Octoberist do you know if the clear silicone caulk would work to attach hair to a latex head? I've always used latex to apply the hair.


----------



## playfx

I like 5 min epoxy myself.


----------



## Big Howlin

I used rubber cement...not the best way but do-able.
So many ways of doing it.


----------



## Sickie Ickie

Big Howlin said:


> So many ways of doing it.


Here's where SI has to be duct taped to his chair to keep from leaping up and responding! LOL


----------



## strange1

Calm down now SI.
I also have to restrain myself from responding to this one .


----------



## AzKittie74

I agree with the hot glue (lower temp) but in a pinch I have actually used elmers glue (last year) and it is still there.

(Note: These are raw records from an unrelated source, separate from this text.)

-- ==== Sys2Proof/Machine/MapTypes.lean ====
section
/-! DEFINITION. The types of the register map: how a field table of spec/ is written as data (Tables 2.3 and 2.4, R35, R54). -/

namespace Sys2Proof.Machine

/-- Access types of Table 2.3. -/
inductive Acc
  | ro | rw | w1c | w1s | wo | rc
  deriving DecidableEq, Repr

/-- Staging classes of R35: not staged, 'Staged.', 'Staged at cycle.'. -/
inductive Cls
  | plain | staged | cycle
  deriving DecidableEq, Repr

/-- Values a field table refuses, with the code it gives. -/
inductive Bad
  | rng (lo hi code : Nat)
  | odd (code : Nat)
  deriving DecidableEq, Repr

/-- One field of a register. -/
structure Fld where
  hi : Nat
  lo : Nat
  acc : Acc
  cls : Cls
  bad : List Bad
  deriving DecidableEq, Repr

/-- One row of a page's register table: `cnt` registers from `off`, `stride` bytes apart. -/
structure Reg where
  name : String
  off : Nat
  cnt : Nat
  stride : Nat
  reset : Nat
  banked : Bool
  flds : List Fld
  deriving DecidableEq, Repr

/-- A reference to a field: first page index, offset, stride of the register array, bits. -/
structure FRef where
  page : Nat
  off : Nat
  stride : Nat
  hi : Nat
  lo : Nat
  deriving DecidableEq, Repr

end Sys2Proof.Machine
end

Oh and I also agree.... there are so many ways of doing it ;O)


----------



## jdubbya

I have some 3M adhesive which I've used on other projects. Will try this first. Thanks for the replies.


----------



## octoberist

Black Cat said:


> Octoberist do you know if the clear silicone caulk would work to attach hair to a latex head? I've always used latex to apply the hair.

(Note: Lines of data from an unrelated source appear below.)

-- ==== Sys2Proof/Machine/MapA.lean ====
section
/-! DEFINITION. The register map, part A: the system, tenant, link and time pages, as the field tables of spec/ give them:
one reference per register and per field, and one row per register with its access types, staging class (R35) and
the values its field table refuses (Table 2.18, R54). -/

namespace Sys2Proof.Machine

/-! ### SYS: 02_register_pages_and_firkins.md, Table 2.19 -/

def SYS_PART : FRef := ⟨0x00, 0x040, 0, 31, 0⟩
def SYS_PART_PART : FRef := ⟨0x00, 0x040, 0, 31, 16⟩
def SYS_PART_REV : FRef := ⟨0x00, 0x040, 0, 15, 8⟩
def SYS_PART_PKG : FRef := ⟨0x00, 0x040, 0, 7, 0⟩
def SYS_UID0 : FRef := ⟨0x00, 0x044, 0, 31, 0⟩
def SYS_UID0_UID_LO : FRef := ⟨0x00, 0x044, 0, 31, 0⟩
def SYS_UID1 : FRef := ⟨0x00, 0x048, 0, 31, 0⟩
def SYS_UID1_UID_HI : FRef := ⟨0x00, 0x048, 0, 31, 0⟩
def SYS_STRAP : FRef := ⟨0x00, 0x04C, 0, 31, 0⟩
def SYS_STRAP_CFG : FRef := ⟨0x00, 0x04C, 0, 11, 0⟩
def SYS_MODE : FRef := ⟨0x00, 0x050, 0, 31, 0⟩
def SYS_MODE_MODE_ACT : FRef := ⟨0x00, 0x050, 0, 10, 8⟩
def SYS_MODE_MODE_REQ : FRef := ⟨0x00, 0x050, 0, 2, 0⟩
def SYS_DCN : FRef := ⟨0x00, 0x054, 0, 31, 0⟩
def SYS_DCN_DCN : FRef := ⟨0x00, 0x054, 0, 31, 0⟩
def SYS_SPIA : FRef := ⟨0x00, 0x058, 0, 31, 0⟩
def SYS_SPIA_EN : FRef := ⟨0x00, 0x058, 0, 4, 4⟩
def SYS_SPIA_TEN : FRef := ⟨0x00, 0x058, 0, 3, 0⟩
def SYS_WRERR : FRef := ⟨0x00, 0x05C, 0, 31, 0⟩
def SYS_WRERR_CODE : FRef := ⟨0x00, 0x05C, 0, 31, 16⟩
def SYS_WRERR_DETAIL : FRef := ⟨0x00, 0x05C, 0, 15, 0⟩
def SYS_SCRATCH : FRef := ⟨0x00, 0x060, 0, 31, 0⟩
def SYS_SCRATCH_DATA : FRef := ⟨0x00, 0x060, 0, 31, 0⟩

/-- The block registers of SYS: name, offset, count, stride, reset value, banked, fields. -/
def regsSYS : List Reg := [
  ⟨"SYS_PART", 0x040, 1, 4, 0x1536A101, false,
    [⟨31, 16, .ro, .plain, []⟩, ⟨15, 8, .ro, .plain, []⟩, ⟨7, 0, .ro, .plain, []⟩]⟩,
  ⟨"SYS_UID0", 0x044, 1, 4, 0x00000000, false,
    [⟨31, 0, .ro, .plain, []⟩]⟩,
  ⟨"SYS_UID1", 0x048, 1, 4, 0x00000000, false,
    [⟨31, 0, .ro, .plain, []⟩]⟩,
  ⟨"SYS_STRAP", 0x04C, 1, 4, 0x00000000, false,
    [⟨11, 0, .ro, .plain, []⟩]⟩,
  ⟨"SYS_MODE", 0x050, 1, 4, 0x00000100, false,
    [⟨10, 8, .ro, .plain, []⟩, ⟨2, 0, .rw, .plain, [.rng 1 2 0x1003, .rng 6 7 0x1003]⟩]⟩,
  ⟨"SYS_DCN", 0x054, 1, 4, 0x00000000, false,
    [⟨31, 0, .ro, .plain, []⟩]⟩,
  ⟨"SYS_SPIA", 0x058, 1, 4, 0x00000010, false,
    [⟨4, 4, .rw, .plain, []⟩, ⟨3, 0, .rw, .plain, []⟩]⟩,
  ⟨"SYS_WRERR", 0x05C, 1, 4, 0x00000000, true,
    [⟨31, 16, .rc, .plain, []⟩, ⟨15, 0, .rc, .plain, []⟩]⟩,
  ⟨"SYS_SCRATCH", 0x060, 1, 4, 0x00000000, true,
    [⟨31, 0, .rw, .plain, []⟩]⟩]

/-! ### RST: 02_register_pages_and_firkins.md, Table 2.23 -/

def RST_CMD : FRef := ⟨0x01, 0x040, 0, 31, 0⟩
def RST_CMD_KEY : FRef := ⟨0x01, 0x040, 0, 31, 16⟩
def RST_CMD_ACTION : FRef := ⟨0x01, 0x040, 0, 3, 0⟩
def RST_CAUSE : FRef := ⟨0x01, 0x044, 0, 31, 0⟩
def RST_CAUSE_CAUSE : FRef := ⟨0x01, 0x044, 0, 7, 0⟩
def RST_COUNT : FRef := ⟨0x01, 0x048, 0, 31, 0⟩
def RST_COUNT_COLD : FRef := ⟨0x01, 0x048, 0, 31, 16⟩
def RST_COUNT_MGMT : FRef := ⟨0x01, 0x048, 0, 15, 0⟩
def RST_WDOG : FRef := ⟨0x01, 0x04C, 0, 31, 0⟩
def RST_WDOG_TIMEOUT : FRef := ⟨0x01, 0x04C, 0, 15, 0⟩
def RST_KICK : FRef := ⟨0x01, 0x050, 0, 31, 0⟩
def RST_KICK_KICK : FRef := ⟨0x01, 0x050, 0, 0, 0⟩

/-- The block registers of RST: name, offset, count, stride, reset value, banked, fields. -/
def regsRST : List Reg := [
  ⟨"RST_CMD", 0x040, 1, 4, 0x00000000, false,
    [⟨31, 16, .wo, .plain, []⟩, ⟨3, 0, .wo, .plain, []⟩]⟩,
  ⟨"RST_CAUSE", 0x044, 1, 4, 0x00000001, false,
    [⟨7, 0, .ro, .plain, []⟩]⟩,
  ⟨"RST_COUNT", 0x048, 1, 4, 0x00000000, false,
    [⟨31, 16, .ro, .plain, []⟩, ⟨15, 0, .ro, .plain, []⟩]⟩,
  ⟨"RST_WDOG", 0x04C, 1, 4, 0x000003E8, false,
    [⟨15, 0, .rw, .plain, []⟩]⟩,
  ⟨"RST_KICK", 0x050, 1, 4, 0x00000000, false,
    [⟨0, 0, .wo, .plain, []⟩]⟩]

Yeah, it worked for me. All the heads I've attached hair to using silicone caulk have been made from latex.


----------



## Black Cat

Thanks Octoberist, Will have to try this on my next prop head.


----------



## Big Howlin

Hahah why? lol (not catching on)



Sickie Ickie said:


> Here's where SI has to be duct taped to his chair to keep from leaping up and responding! LOL


----------



## Gothic Nightmare

I also used Elmers glue for my zombie head. Worked fine by me.


----------



## HrdHeaded1

Dang..And here I am.. rooting the hairs in using a felting needle! Sigh.. does give it a natural look like it's sprouting out the scalp.. You can only do it on foam heads and laytex masks.


----------



## kevin242

I also use epoxy: cheap, weatherproof and extremely strong.


----------



## Paranormal Media

I would use latex, like liquid mask latex. Perhaps that Tacky glue you get in the craft department at walmart might do it, but I dont use glue on any foam.


----------



## BlinkyTheHouse Elf

SI gave you one good way to put hair in.

octoberist gave you a second option but make sure you use clear silicone not the stuff with caulk maxed in it.

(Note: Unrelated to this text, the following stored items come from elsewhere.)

/-- The device starts to be trained; a second failure leaves it FAILED (R267). From self-refresh only read DQ calibration and write DQ
training are made first (R270); the whole sequence after a failure loses the contents. -/
def trainStart (s : State) (a b : TrainTry) : State :=
  let kept := s.memState == 3
  let s := (s.fs MEMC_STAT_STATE 1).modMem fun m => { m with trainAt := s.now, restored := kept }
  let s := (s.fs MP_TRAIN_DONE (if kept then 7 else 0)).fs MP_TRAIN_FAILSTEP 0
  let ok (s : State) (t : TrainTry) (n : Nat) : State :=
    let d := (t.density.map (·.val)).getD 0
    ((s.fs MP_TRAIN_ATTEMPTS n).fs MEMC_CFG_DENSITY d).fs MEMC_SIZE_MB (dramMB d)
  let fails := if kept then a.fail.any (fun x => decide (4 ≤ x.val) && decide (x.val ≤ 5)) else (trainFails a).isSome
  if !fails then (if kept then s.fs MP_TRAIN_ATTEMPTS 1 else ok s a 1)
  else
    let s := s.modMem fun m => { m with restored := false, dram := if kept then [] else m.dram, flips := if kept then [] else m.flips }
    match trainFails b with
    | none => ok s b 2
    | some f =>
      let s := ((s.fs MP_TRAIN_ATTEMPTS 2).fs MP_TRAIN_FAILSTEP f).fs MP_TRAIN_DONE (trainDone f)
      let s := (s.fs MEMC_STAT_STATE 4).fault pgMEMC 0 0x7B10 f 0
      { s with pow := { s.pow with memFail := true } }.enterDark 2

/-- Training ends: the controller is READY and accepts requests (Table 13.4, R262). -/
def trainEnd (s : State) (r : TrainRes) : State :=
  let s := s.advance (s.mem.trainAt + r.us * Config.us)
  let s := (s.fs MP_TRAIN_TIME (satN 16 r.us)).fs MP_TRAIN_DONE 0x1F
  let s := (s.setReg pgMEMPHY MP_VREF.off (Nat.land r.vref.toNat 0x3F3F)).setReg pgMEMPHY MP_MR.off r.mr.toNat
  let s := r.lanes.zipIdx.foldl (fun s x => if x.2 < 4 then s.fsk MP_LANE 0 x.2 x.1.toNat else s) s
  let s := r.cas.zipIdx.foldl (fun s x => if x.2 < 2 then s.fsk MP_CA 0 x.2 (x.1.toNat % 2 ^ 24) else s) s
  let s := s.fs MEMC_STAT_STATE 2
  let s := s.modMem fun m => { m with
    rows := List.replicate 16 none, owed := List.replicate 16 0, turn := [0, 0], refAt := [s.now, s.now], mr4At := s.now,
    zqAt := s.now, oscAt := s.now, bwAt := s.now, scrubAt := s.now }
  let s := s.ev pgMEMC 0x0B10 (s.fg MEMC_RATE_MTS) kInfo 0
  let d := s.fg MEMC_CFG_DENSITY
  let hint := s.fg MEMC_CFG_HINT
  let s := if hint ≠ 3 ∧ hint ≠ d ∧ !s.mem.restored then s.ev pgMEMC 0x0B11 d kInfo 0 else s
  s.acceptWaiting

/-- MEM loses power with the device in reset: its contents are lost (R270). -/
def memOff (s : State) : State :=
  ((s.fs MEMC_STAT_STATE 0).modMem fun m => { m with dram := [], flips := [], inflight := [], waiting := [] }).showCredits

/-! ### Refresh (R269) -/

/-- tREFIpb in grains. -/
def refInterval (s : State) : Nat := 7808 / 2 ^ s.fg MEMC_REFST_MULT

/-- A refresh of the bank in turn falls due on subchannel `sc`; `n` refreshes of it are issued now, and one more where it would
otherwise owe more than POSTMAX. -/
def refreshTick (s : State) (sc n : Nat) : State :=
  if s.memReady then
    let s := s.advance (nth s.mem.refAt sc 0 + s.refInterval)
    let b := 8 * sc + nth s.mem.turn sc 0 % 8
    let due := nth s.mem.owed b 0 + 1
    let left := due - n
    let force := decide (s.fg MEMC_REF_POSTMAX < left)
    State.sbeTick <| s.modMem fun m => { m with
      owed := modAt m.owed b fun _ => if force then s.fg MEMC_REF_POSTMAX else left,
      rows := if force ∨ 0 < n then modAt m.rows b fun _ => none else m.rows,
      turn := modAt m.turn sc fun x => (x + 1) % 8, refAt := modAt m.refAt sc fun _ => s.now }
  else s

/-- MR4 is read on both subchannels, and the hotter governs both (Table 13.5). OVERTEMP is told once until its bit is cleared. -/
def mr4Poll (s : State) (a b : Nat) : State :=
  if s.memReady then
    let s := s.advance (s.mem.mr4At + s.fg MEMC_REF_MR4MS * Config.ms)
    let h := max a b
    let s := (s.fs MEMC_REFST_MR4 h).fs MEMC_REFST_MULT (if h < 4 then 0 else if h = 4 then 1 else 2)
    let s := (s.fs MEMC_REFST_DERATE (b2n (decide (6 ≤ h)))).fs MEMC_REFST_OVERTEMP (b2n (h == 7))
    let s := s.modMem fun m => { m with mr4At := s.now }
    if h = 7 ∧ !s.hasFault pgMEMC 1 then s.fault pgMEMC 1 0x7B12 (if a = 7 then 0 else 1) 0 else s
  else s

/-! ### Scrubbing (R277) -/

/-- The scrubber reads the next visible word, unless requests of classes 0 and 1 are ready: every word once in SCRUBH hours. -/
def scrub (s : State) (errs : List Nat) : State :=
  let words := s.viewBytes / 8
  if !s.memReady ∨ s.fg ME_CFG_SCRUB = 0 ∨ words = 0 ∨ (s.mem.inflight ++ s.mem.waiting).any (fun r => decide (r.cls < 3)) then s
  else
    let due := s.mem.scrubAt + s.fg ME_CFG_SCRUBH * 3600 * Config.sec / words
    let s := (s.advance due).modMem fun m => { m with scrubAt := due }
    let w := s.mem.scrub % words
    let late := s.mem.inflight.any fun x => x.off == w / 8 * 64 && x.wr.isSome
    let s := s.addFlips w errs
    let s := (s.checkWord w 4 (s.fg ME_CFG_WBACK == 1 && !late)).1
    let nx := (w + 1) % words
    let s := s.fs ME_SCRUBST_POS (nx * 65536 / words)
    let s := if nx = 0 then s.fs ME_SCRUBST_PASSES (s.fg ME_SCRUBST_PASSES + 1) else s
    (s.modMem fun m => { m with scrub := nx }).sbeTick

and here is a third way: I use alot of Dragon Skin to make my masks which is a silicone based product. and I to use punching and wig hookng to put hair on.
I buy the small screen at Lowes or HD that you put in Living room windows and i cut as much of the screen off as I need.and I hook the hair into it like a wig net.Then use clear silicone to put it on my prop heads.but first I take a dab of silicone and rub the back of the screen to lock the hair in. I let it set up then I silicone it to the head.This way it does not pull out. after it has completely set up I then go back and give the prop head a hair cut.Hope this has helped and you get a more natural look this way.

Here is some of my work All these head were made from the same mold.


----------



## morgan8586

I like gorilla glue....I very thin layer.


----------



## Sickie Ickie

hooking? man, that takes a bunch of time I bet. Do you do every square with a single hair??


----------



## Ghostess

Hard to do that on a foam skull. ;-)


----------



## jdubbya

Still haven't added hair. Too many other little things. Might just put a few wisps on with some craft glue for this year and then redo it next. Thanks for all the replies. Appreciated!


----------



## HrdHeaded1

I don't glue any of mine in.. I use a felting needle and root the hairs into the foam skulls.


----------



## Daphne

Hey Blinky, What do you mean you hook the hair like a wig net? Do you mean like latch hooking rugs or something else? I am considering making a mache creature and this seems like a terrific idea to attach hair to it. I have a vision of both it and I completely covered in silicon trying to glue strands on the other way.


----------



## Black Cat

I've only ever glued hair on with latex. Haven't tried any other methods. When I made my Werewolf I started applying the hair from the forehead back to the nape of the neck. My werewolf was so tall that I had to lay him accross a few chairs with his face facing the floor to work on the hair. I did one row of hair at a time. (from ear to ear) Just continued until I had the entire head covered and then stood him up. All the hair was then flipped over towards the back. He has long below shoulder length. It worked great for me.
This is the finished hair from the Werewolf. It's been two years and the hair is holding up great. 
http://img.photobucket.com/albums/v193/troop134/Werewolf/P2100011.jpg
I'm thinking that I might try the net version of hooking hair for maybe eyebrows since those always seem the most challenging. Maybe try doing it with a small piece of nylon stocking, then hook the hair and glue in place.


----------



## Daphne

Black cat, your werewolf looks really good, you did a terrific job on it. The creature I am considering is also a werewolf. It would be the entire animal and be mounted on a pneumatic rig to lunge/grab/open it's mouth at people. I have been oscillating on whether to buy unit70's skin or building one from mache. The one they have is very cool but terribly expensive. I've also never done anything like this so there is a decent chance I could spend massive amounts of time and it look awful. The hair/fur thing is a bit intimidating as well. 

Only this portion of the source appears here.